If a line in the material below has the word "then", copy it.

━━━━━━━━━━

/-- The agent of a path issues accesses: the MP while it is not held, the extension while it runs and is not preempted
(R325). -/
def State.pathLive (s : State) (path : Path) : Bool :=
  match path with
  | .mp => s.mpRuns
  | .ext => s.mpRuns && s.flag .mbx MP_EXT_CTRL_RUN && !s.mp.extCut
  | _ => true

/-- An access of a path: one of the extension that R326 does not allow is stopped before it leaves the MP. -/
def State.access (s : State) (path : Path) (a : Nat) (write : Bool) (f : State → State) : State :=
  if !s.pathLive path then { s with out := [] }
  else if path = .ext ∧ !s.extMay a write then ({ s with out := [] }).extFault
  else f s

/-- Whether an access of a path reaches its place: the agent issues it, the extension may, PD_NOC is on, and no
cause of `BUS_ERR` holds (R38, R39, R326). -/
def State.reaches (s : State) (path : Path) (a width : Nat) (write : Bool) : Bool :=
  s.pathLive path && (path != .ext || s.extMay a write) && s.domOn PD_NOC && (s.busCause path a width write).isNone

/-- A write of a path. -/
def State.writeBy (s : State) (path : Path) (a width v : Nat) : State :=
  s.access path a true fun s => s.busWrite path a width v

/-- A read of a path. -/
def State.readBy (s : State) (path : Path) (a width : Nat) : State :=
  s.access path a false fun s => s.busRead path a width

end Sys2Proof.Machine
end

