-- ==== Sys2Proof/Machine/Dispatch.lean ====
section
/-!
DEFINITION. The meaning of every command: one arm per constructor, each a direct call of its meaning.
-/

namespace Sys2Proof.Machine
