/-- An extension access outside R326 is stopped before it leaves the MP: it is answered by nothing, no page but MBX changes and no bus
error is recorded; the extension stops, RUN clears, and the fault is counted and raised (R327). -/
def Obligations.ExtensionFaultsStopTheExtension : Prop :=
  ∀ (s : State) (a width v : Nat), s.pathLive .ext = true → s.extMay a true = false →
    let r := s.writeBy .ext a width v
    r.out = [] ∧ r.mp.extStopped = true ∧ r.flag .mbx MP_EXT_CTRL_RUN = false ∧
      r.get .mbx MP_EXT_FAULT_CNT = min (s.get .mbx MP_EXT_FAULT_CNT + 1) (2 ^ 32 - 1) ∧
      r.get .mbx ⟨IRQ_STAT.off, 8, 1⟩ = 1 ∧ SamePages s r [.mbx] ∧ SameOnChip s r ∧ r.mp.up = s.mp.up

/-- The PBA grants in the order of R378: the request granted waits and passes its checks, and none that waits and passes comes before it
by class, time, requester and port; none is granted only when none passes. A LEGAL request always passes. -/
def Obligations.GrantsFollowTheOrder : Prop :=
  ∀ s : State,
    (∀ q, s.nextGrant = some q → q ∈ s.pba.queue ∧ s.passes q = true ∧
      ∀ o ∈ s.pba.queue, s.passes o = true → s.reqBefore o q = false) ∧
    (s.nextGrant = none → ∀ o ∈ s.pba.queue, s.passes o = false) ∧
    (∀ q, s.reqClass q.id = 0 → s.passes q = true)

/-- A system reset by the MP's key is a cold reset: SEQ_UP with cause 3, every domain off, every light dark, every engine and scanner OFF,
and memory contents lost but those of the NVM; any other value of the MP is ignored, and a write of another path is recorded
with detail PATH and changes nothing else (R371, R372). -/
def Obligations.SystemResetIsCold : Prop :=
  (∀ s : State,
    let r := s.rstWrite .mp 0xC01D
    r.pstate = PS_SEQ_UP ∧ r.get .basecamp BC_RST_CAUSE_CAUSE = 3 ∧ s.coldReset.get .basecamp BC_PD_ON = 0 ∧
      s.coldReset.get .basecamp BC_PD_RET = 0 ∧ (∀ x : Fin 6, r.lanternDark x = true) ∧
      (∀ n : Fin 4, r.engState n = E_OFF) ∧ (∀ k : Fin 2, r.scnState k = E_OFF) ∧
      (∀ a, memByte r.nvmMem a = memByte s.nvmMem a ∧ memByte r.fsram a = 0 ∧ memByte r.tcm a = 0)) ∧
  (∀ (s : State) (v : Nat), v ≠ 0xC01D → s.rstWrite .mp v = s) ∧
  (∀ (s : State) (path : Path) (v : Nat), path ≠ .mp →
    SameRegs s (s.rstWrite path v) (errRegs .basecamp) ∧ SameOnChip s (s.rstWrite path v))

/-- The machine at reset, before Basecamp has power: no step has run, no domain is on, every unit is OFF, no light can leave, nothing
waits, and registers read the reset values of their tables (R114, R158, R212, R361, R364). -/
def Obligations.ResetState : Prop :=
  State.reset.pstate = PS_INIT ∧ State.reset.get .basecamp BC_PD_ON = 0 ∧ State.reset.pending = [] ∧ State.reset.now = 0 ∧
    (∀ n : Fin 4, State.reset.engState n = E_OFF) ∧ (∀ k : Fin 2, State.reset.scnState k = E_OFF) ∧
    (∀ x : Fin 6, State.reset.lanternDark x = true ∧ State.reset.ltnState x = LTN_OFF) ∧ State.reset.mp.up = false ∧
    (∀ a : Nat, State.reset.reg a = resetAt a ∧ State.reset.infReg a = resetAt a) ∧
    (∀ n : Fin 4, State.reset.get (.eng n) ENG_CFG_UNDERRUN_LIMIT = 16) ∧
    (∀ a, memByte State.reset.tcm a = 0 ∧ memByte State.reset.fsram a = 0 ∧ memByte State.reset.dram a = 0)
end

━━━━━━━━━━

• **ANSWER BOX**
  if !s.pathLive path then { s with out := [] }
  else if path = .ext ∧ !s.extMay a write then ({ s with out := [] }).extFault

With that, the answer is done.